Perhaps the most commonly encountered plagiarism is that which results from students’ imperfect mastery of the conventions of citation that are particular to academic writing, especially in the social sciences and humanities. In this world, any ideas or exact words derived from another source must be credited explicitly, with the (tricky) exception of “common knowledge.” Students often wonder exactly how to give credit, for example when they use material from their course reading (surely, they often think, the professor knows it’s from the course reading, so why should they bother citing it for their audience of one?). They are confused about providing page numbers—page numbers are never given in journalism, are they?—and about using quotation marks or paraphrasing. This kind of plagiarism is usually the result of years of fuzzy teaching and learning and can be corrected only by more education. It is made more difficult by the fact that professors in different fields, and even within the same departments, often give students different rules to follow.

A newly embraced kind of plagiarism is sampling. This kind of artistic creation, including other artists’ work within one’s own and doing something new with it, has existed for centuries. Bach did it; the Impressionists celebrated it. Some contemporary artists, such as Jonathan Lethem, welcome transformation of their ideas. Commercial holders of copyrights, such as the Disney Corporation, prosecute every possible unauthorized use of their images.

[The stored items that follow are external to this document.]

-- ==== Sys2Proof/Machine/Reset.lean ====
section
/-! DEFINITION. The two resets (R197 and each block's own reset rule), and the end of a reply with its after-reply
action (R182). -/

namespace Sys2Proof.Machine

/-! ### Each block after a reset -/

/-- The gauge unit after a reset, before its first round (R16). -/
def GaugeUnit.afterReset (g : Four GaugeRecord) (l : FieldLines) : GaugeUnit :=
  GaugeUnit.formFloats
    { channels :=
        ⟨freshChannel g.ga.fitted, freshChannel g.gb.fitted, freshChannel g.go.fitted,
         freshChannel g.gs.fitted⟩
      heldInner := none
      heldOuter := none
      innerQuality := .init
      outerQuality := .init
      rack := .clear
      floatHigh := l.floatHigh
      floatLow := l.floatLow
      effHigh := false
      effLow := false
      mode := .fast
      roundTimer := none
      snapshot := none }

/-- A unit controller after a reset, before its lines act (R58); RESTART_PART keeps the history (R59). -/
def PumpUnit.afterReset (r : UnitRecord) (l : UnitLines) (history : List Word32) : PumpUnit :=
  { PumpUnit.atReset with
    state := if r.enabled then .idle else .offline
    retriesLeft := r.startRetries
    history := history
    run := l.run
    trip := l.trip
    primed := l.primed }

/-- The sluice state that the limit lines of a reset give (R128). -/
def sluiceStateAt (l : FieldLines) : SluiceState :=
  if l.sluiceAtClosed && !l.sluiceAtOpen then .closed
  else if l.sluiceAtOpen && !l.sluiceAtClosed then .opened
  else .closing

/-- The sluice controller after a reset (R128). Waiting for mains is no in CLOSED and OPEN (log 43). -/
def Sluice.afterReset (l : FieldLines) : Sluice where
  state := sluiceStateAt l
  mode := .auto
  travel := none
  waiting := sluiceStateAt l == .closing
  cause := if sluiceStateAt l == .closing then some .reset else none
  driveOpen := false
  driveClose := false
  atOpen := l.sluiceAtOpen
  atClosed := l.sluiceAtClosed

/-- The link controller after a reset (R174). -/
def Link.afterReset (l : LinkSettings) : Link where
  rx := .hunting
  discarding := false
  buffer := []
  gap := none
  flags := LinkFlags.none
  settings := l
  reply := []
  after := none
  direction := false

/-- The configuration store after a reset (R197, R200). -/
def Store.afterReset (st : Store) : Store where
  image := st.image
  state := .idle
  saveCopy := none
  attempts := 0
  lastResult := .none
  configured := (loadImage st.image).isSome

/-- The accounting unit after a power-on reset (R170). -/
def Accounting.afterPowerOn : Accounting :=
  ⟨0#32, 0#32, some ⟨1, 0#32⟩, Totals.zero, ⟨0#32, 0#32, Totals.zero⟩⟩

/-- The event queue after a reset, before its first record (R196). -/
def EventQueue.afterReset (restart : Bool) (enables : Byte) (q : EventQueue) : EventQueue :=
  if restart then { q with alert := alertOf q.flags enables } else ⟨[], 0#8, false⟩

/-! ### The reset -/

/-- The working copy that a load gives: the image, or the defaults (R197). -/
def loadedConfig (image : List Byte) : WorkingCopy := (loadImage image).getD WorkingCopy.default

/-- First part of a reset: what the other blocks' values are formed from. -/
def Part.resetBase (p : Part) (restart : Bool) (l : FieldLines) : Part :=
  { p with
    config := loadedConfig p.store.image
    store := p.store.afterReset
    accounting := if restart then p.accounting else Accounting.afterPowerOn
    gauge := GaugeUnit.afterReset (loadedConfig p.store.image).gauges l
    sluice := Sluice.afterReset l
    link := Link.afterReset (loadedConfig p.store.image).link
    events := p.events.afterReset restart (loadedConfig p.store.image).enables
    units := Six.ofFn fun u =>
      PumpUnit.afterReset ((loadedConfig p.store.image).units.get u) (l.units.get u)
        (if restart then (p.units.get u).history else [])
    roundDue := false }

/-- The start arbiter after a reset (R118). -/
def Part.resetArbiter (p : Part) (l : FieldLines) : Part :=
  { p with arbiter := ⟨[], none, none, 0, 0, .normal, none, l.curtail⟩ }.formBudget

/-- The supervision controller after a reset (R159). -/
def Part.resetSupervision (p : Part) (l : FieldLines) : Part :=
  { p with
    supervision :=
      { mode := .supervised
        timer := p.startTimerUnlessZero p.config.station.supervisionTimeout
        autonomousSince := none
        mains := if l.mainsOk then .settling else .lost
        settle := if l.mainsOk then p.startTimer p.config.station.settleTime else none
        lostAt := none
        restartSet := []
        mainsOk := l.mainsOk } }

/-- The level plan after a reset (R146). -/
def Part.resetPlan (p : Part) : Part := (p.setEntries []).applyFallback

/-- The curve table (R28), estimator (R71), dispatch controller (R96) and cleaner (R133) after a reset. -/
def Part.resetRest (p : Part) (l : FieldLines) : Part :=
  { p with
    curves := Six.ofFn fun u => deriveFallback p.config.station.fallbackHead (p.unitRecord u)
    fallbackInUse := p.config.station.fallbackHead
    estimator := p.freshEstimator
    dispatcher :=
      { timer := p.startTimer p.config.station.evalInterval
        hold := false
        startOrder := startOrderOf p.config.station p.accounting.totals.runSeconds
        demand := 0 }
    cleaner :=
      { state := .idle
        cause := none
        raking := none
        interval := p.startTimerUnlessZero p.config.station.rakeInterval
        pause := none
        rake := false
        done := l.rakeDone } }

/-- Every block after a reset, before any record. -/
def Part.blank (p : Part) (restart : Bool) (l : FieldLines) : Part :=
  ((((p.resetBase restart l).resetPlan).resetArbiter l).resetSupervision l).resetRest l

/-- The first records of a reset (R161, R196, R197). -/
def Part.announce (p : Part) (restart : Bool) : Part :=
  let p1 := p.record (if restart then .partRestart else .powerOn) none none
  if p.store.configured then p1 else p1.record .storeInvalid none none

/-- The lines of unit `u` act at a reset (R58): TRIP of an enabled unit trips it, RUN otherwise stops it. -/
def Part.unitAtReset (p : Part) (u : UnitNo) : Part :=
  if (p.unitRecord u).enabled && (p.unit u).trip then
    (p.tripUnit u .motorTrip).record .motorTrip (some u) (some 1)
  else if (p.unit u).run then p.stopOrder u .reset
  else p

/-- The lines of the units act at a reset, in ascending unit number (R161). -/
def unitsAtReset : List UnitNo → Part → Part
  | [], p => p
  | u :: us, p => unitsAtReset us (p.unitAtReset u)

/-- The effective FLOAT_LOW acts at a reset (R96), STOP_LEVEL the last of the reset records (R161). -/
def Part.floatLowAtReset (p : Part) : Part :=
  if p.gauge.effLow then p.protect.record .stopLevel none none else p

/-- A reset (R160, R197): power-on, or RESTART_PART with `restart`; the first round is taken at the reset itself
(R16). -/
def Part.resetTo (p : Part) (restart : Bool) (inp : FieldInputs) : Part :=
  ((unitsAtReset UnitNo.all ((p.blank restart inp.lines).announce restart)).floatLowAtReset).round
    inp.currents

/-- POWER_ON_RESET (R197). -/
def execPowerOnReset (inp : FieldInputs) (s : State) : Result := s.act fun p => p.resetTo false inp

/-! ### The end of a reply (R182) -/

/-- The sending ends (R182): the direction control released, the action taken up and cleared, reception resumed. -/
def Link.sent (l : Link) : Link :=
  { l with
    rx := if l.discarding then .inTelegram else .hunting
    reply := []
    after := none
    direction := false }

/-- New link settings are taken up (R173, R182); a discard goes on under the new gap limit (log 26). -/
def Link.takeSettings (r : LinkSettings) (l : Link) : Link :=
  { l with
    settings := r
    gap := l.gap.map fun _ => r.gapLimit.ms }

/-- The after-reply action (R182). -/
def Part.afterReply (p : Part) (inp : FieldInputs) : AfterReply → Part
  | .newSettings r => p.modLink (Link.takeSettings r)
  | .newEnables marks => { p with config.enables := marks }.updateAlert
  | .restart => p.resetTo true inp

/-- The reply ends (R182). -/
def Part.replyEnds (p : Part) (inp : FieldInputs) : Part :=
  match p.link.after with
  | some a => (p.modLink Link.sent).afterReply inp a
  | none => p.modLink Link.sent

/-- REPLY_END (R182). -/
def execReplyEnd (inp : FieldInputs) (s : State) : Result :=
  s.act fun p => if p.link.rx == .replying then p.replyEnds inp else p

end Sys2Proof.Machine
end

The kind of plagiarism that makes administrators, professors, and the public unhappy, though, is a very specific kind of plagiarism. This is the plagiarism that involves a lazy student knowingly taking material—these days usually located on the Internet—written by someone else and presenting it as his own for credit. It might be a phrase, a sentence, a paragraph, or the earlier-mentioned entire document. This kind of student knows what she is doing, and does it to deceive the professor, to get a good grade, all the while glossing over doing the work herself.

This kind of plagiarism—let’s call it academic-crime plagiarism—also has many causes, but most include the following: 1) the fact that students do not necessarily care about the learning that is supposed to result from doing their own work, 2) the fact that many perceive higher education (and indeed secondary education as well) as a bottom-line endeavor where the most important outcome is a grade or a credential, 3) the fact that higher education is a multi-faceted enterprise sold as a a) combined cultural rite of passage that transforms children into adults, b) an opportunity to learn about oneself and the world, and c) a prelude to work and success. Students are very busy pursuing the activities marketed as the co-curriculum, relegating classes to a small sliver of their time, as well as working to support the high costs associated with higher education.

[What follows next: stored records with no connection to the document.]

/-- RUN asserted in STARTING ends the start (R35). -/
def Rules.RunEndsStart : Prop :=
  ∀ (u : UnitNo) (s : State),
    let p := s.part
    let r := p.unitRecord u
    (p.unit u).run = false → (p.unit u).state = .starting →
      exec (.runAsserted u) s
        = .next (s.withPart
          ((((((p.modUnit u fun pu => { pu with run := true }).enterUnit u .running).modUnit u fun pu =>
              { pu with
                minRunTimer := if r.minRun = 0 then none else some ⟨r.minRun, p.accounting.uptime⟩
                minRunElapsed := pu.minRunElapsed || decide (r.minRun = 0)
                retriesLeft := r.startRetries }).record .unitRunning (some u)
            ((p.unit u).lastGrant.map fun t => ((p.accounting.uptime - t).toNat : Int))).freeSlot
            u).takeUnseenRound))

/-- RUN asserted in the other states: an uncommanded run trips the unit (R42); it cancels a run-loss timer in RUNNING
(R43); it changes nothing in STOPPING; in TRIPPED the unit is delivering again (R47, R48). That the grant check for the
head that was removed comes after the record and before the arbiter is told of the load is the model's choice (log
15). -/
def Rules.RunAssertedOutsideStarting : Prop :=
  ∀ (u : UnitNo) (s : State),
    let p := s.part
    let st := (p.unit u).state
    let on := p.modUnit u fun pu => { pu with run := true }
    (p.unit u).run = false →
      ((st = .offline ∨ st = .idle ∨ st = .queued ∨ st = .priming ∨ st = .resting) →
          exec (.runAsserted u) s
            = .next (s.withPart
              (((((((((on.dropEntry u).freeSlot u).enterUnit u .tripped).modUnit u fun pu =>
                  { pu with fault := some .uncommandedRun, retryPending := false }).record .uncommandedRun
                (some u) (some (st.code : Int))).checkIf (p.headIs u)).setReserved u (p.power u)).loadsMoved).takeUnseenRound)))
        ∧ (st = .running → (p.unit u).runLossTimer.isSome = true →
          exec (.runAsserted u) s
            = .next (s.withPart
              (((on.modUnit u fun pu => { pu with runLossTimer := none }).setReserved u
                (p.power u)).loadsMoved).takeUnseenRound))
        ∧ (st = .running → (p.unit u).runLossTimer = none →
          exec (.runAsserted u) s = .next (s.withPart on.takeUnseenRound))
        ∧ (st = .stopping → exec (.runAsserted u) s = .next (s.withPart on.takeUnseenRound))
        ∧ (st = .tripped →
          exec (.runAsserted u) s
            = .next (s.withPart ((on.setReserved u (p.power u)).loadsMoved).takeUnseenRound))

The only reasons students would choose the long route instead of the short route to academic accomplishment are that 1) they care about the work, or 2) they are afraid of the consequences if they take the short route.

Most solutions to the academic-crime plagiarism epidemic focus either on increasing fear or making plagiarism a moral issue (going far back to the cultural good of originality as demonstrating the value of an individual creator).

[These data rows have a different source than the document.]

section sampleChannels
variable (p : Part) (cur : Currents)
@[simp] theorem Part.sampleChannels_curves : (p.sampleChannels cur).curves = p.curves := rfl
@[simp] theorem Part.sampleChannels_fallbackInUse : (p.sampleChannels cur).fallbackInUse = p.fallbackInUse := rfl
@[simp] theorem Part.sampleChannels_units : (p.sampleChannels cur).units = p.units := rfl
@[simp] theorem Part.sampleChannels_estimator : (p.sampleChannels cur).estimator = p.estimator := rfl
@[simp] theorem Part.sampleChannels_dispatcher : (p.sampleChannels cur).dispatcher = p.dispatcher := rfl
@[simp] theorem Part.sampleChannels_arbiter : (p.sampleChannels cur).arbiter = p.arbiter := rfl
@[simp] theorem Part.sampleChannels_sluice : (p.sampleChannels cur).sluice = p.sluice := rfl
@[simp] theorem Part.sampleChannels_cleaner : (p.sampleChannels cur).cleaner = p.cleaner := rfl
@[simp] theorem Part.sampleChannels_plan : (p.sampleChannels cur).plan = p.plan := rfl
@[simp] theorem Part.sampleChannels_supervision : (p.sampleChannels cur).supervision = p.supervision := rfl
@[simp] theorem Part.sampleChannels_accounting : (p.sampleChannels cur).accounting = p.accounting := rfl
@[simp] theorem Part.sampleChannels_link : (p.sampleChannels cur).link = p.link := rfl
@[simp] theorem Part.sampleChannels_events : (p.sampleChannels cur).events = p.events := rfl
@[simp] theorem Part.sampleChannels_store : (p.sampleChannels cur).store = p.store := rfl
@[simp] theorem Part.sampleChannels_config : (p.sampleChannels cur).config = p.config := rfl
@[simp] theorem Part.sampleChannels_roundDue : (p.sampleChannels cur).roundDue = p.roundDue := rfl
@[simp] theorem Part.sampleChannels_freeCount : (p.sampleChannels cur).freeCount = p.freeCount := rfl
end sampleChannels

section setFloats
variable (p : Part) (h l : Bool)
@[simp] theorem Part.setFloats_curves : (p.setFloats h l).curves = p.curves := rfl
@[simp] theorem Part.setFloats_fallbackInUse : (p.setFloats h l).fallbackInUse = p.fallbackInUse := rfl
@[simp] theorem Part.setFloats_units : (p.setFloats h l).units = p.units := rfl
@[simp] theorem Part.setFloats_estimator : (p.setFloats h l).estimator = p.estimator := rfl
@[simp] theorem Part.setFloats_dispatcher : (p.setFloats h l).dispatcher = p.dispatcher := rfl
@[simp] theorem Part.setFloats_arbiter : (p.setFloats h l).arbiter = p.arbiter := rfl
@[simp] theorem Part.setFloats_sluice : (p.setFloats h l).sluice = p.sluice := rfl
@[simp] theorem Part.setFloats_cleaner : (p.setFloats h l).cleaner = p.cleaner := rfl
@[simp] theorem Part.setFloats_plan : (p.setFloats h l).plan = p.plan := rfl
@[simp] theorem Part.setFloats_supervision : (p.setFloats h l).supervision = p.supervision := rfl
@[simp] theorem Part.setFloats_accounting : (p.setFloats h l).accounting = p.accounting := rfl
@[simp] theorem Part.setFloats_link : (p.setFloats h l).link = p.link := rfl
@[simp] theorem Part.setFloats_events : (p.setFloats h l).events = p.events := rfl
@[simp] theorem Part.setFloats_store : (p.setFloats h l).store = p.store := rfl
@[simp] theorem Part.setFloats_config : (p.setFloats h l).config = p.config := rfl
@[simp] theorem Part.setFloats_roundDue : (p.setFloats h l).roundDue = p.roundDue := rfl
@[simp] theorem Part.setFloats_freeCount : (p.setFloats h l).freeCount = p.freeCount := rfl
end setFloats

section decideMode
variable (p : Part) (snap : Snapshot)
@[simp] theorem Part.decideMode_curves : (p.decideMode snap).curves = p.curves := rfl
@[simp] theorem Part.decideMode_fallbackInUse : (p.decideMode snap).fallbackInUse = p.fallbackInUse := rfl
@[simp] theorem Part.decideMode_units : (p.decideMode snap).units = p.units := rfl
@[simp] theorem Part.decideMode_estimator : (p.decideMode snap).estimator = p.estimator := rfl
@[simp] theorem Part.decideMode_dispatcher : (p.decideMode snap).dispatcher = p.dispatcher := rfl
@[simp] theorem Part.decideMode_arbiter : (p.decideMode snap).arbiter = p.arbiter := rfl
@[simp] theorem Part.decideMode_sluice : (p.decideMode snap).sluice = p.sluice := rfl
@[simp] theorem Part.decideMode_cleaner : (p.decideMode snap).cleaner = p.cleaner := rfl
@[simp] theorem Part.decideMode_plan : (p.decideMode snap).plan = p.plan := rfl
@[simp] theorem Part.decideMode_supervision : (p.decideMode snap).supervision = p.supervision := rfl
@[simp] theorem Part.decideMode_accounting : (p.decideMode snap).accounting = p.accounting := rfl
@[simp] theorem Part.decideMode_link : (p.decideMode snap).link = p.link := rfl
@[simp] theorem Part.decideMode_events : (p.decideMode snap).events = p.events := rfl
@[simp] theorem Part.decideMode_store : (p.decideMode snap).store = p.store := rfl
@[simp] theorem Part.decideMode_config : (p.decideMode snap).config = p.config := rfl
@[simp] theorem Part.decideMode_freeCount : (p.decideMode snap).freeCount = p.freeCount := rfl
end decideMode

But after researching this issue for several years, I have come to believe that the genuine solution is increasing students’ care about their work, allowing them to place academics at the center of the college experience, where they identify with the guild of their instructors and wish to contribute to the creation of knowledge.

I don’t believe we can do that while higher education is so much an entitlement for the upper-middle class, offering pleasure, fun, and a high salary.

Perhaps we could de-couple the rite of passage, career, and educational facets of higher education, and then we could sort out students’ plagiarism along the plagiarism spectrum. And then we could hope to locate solutions to its multiple faces.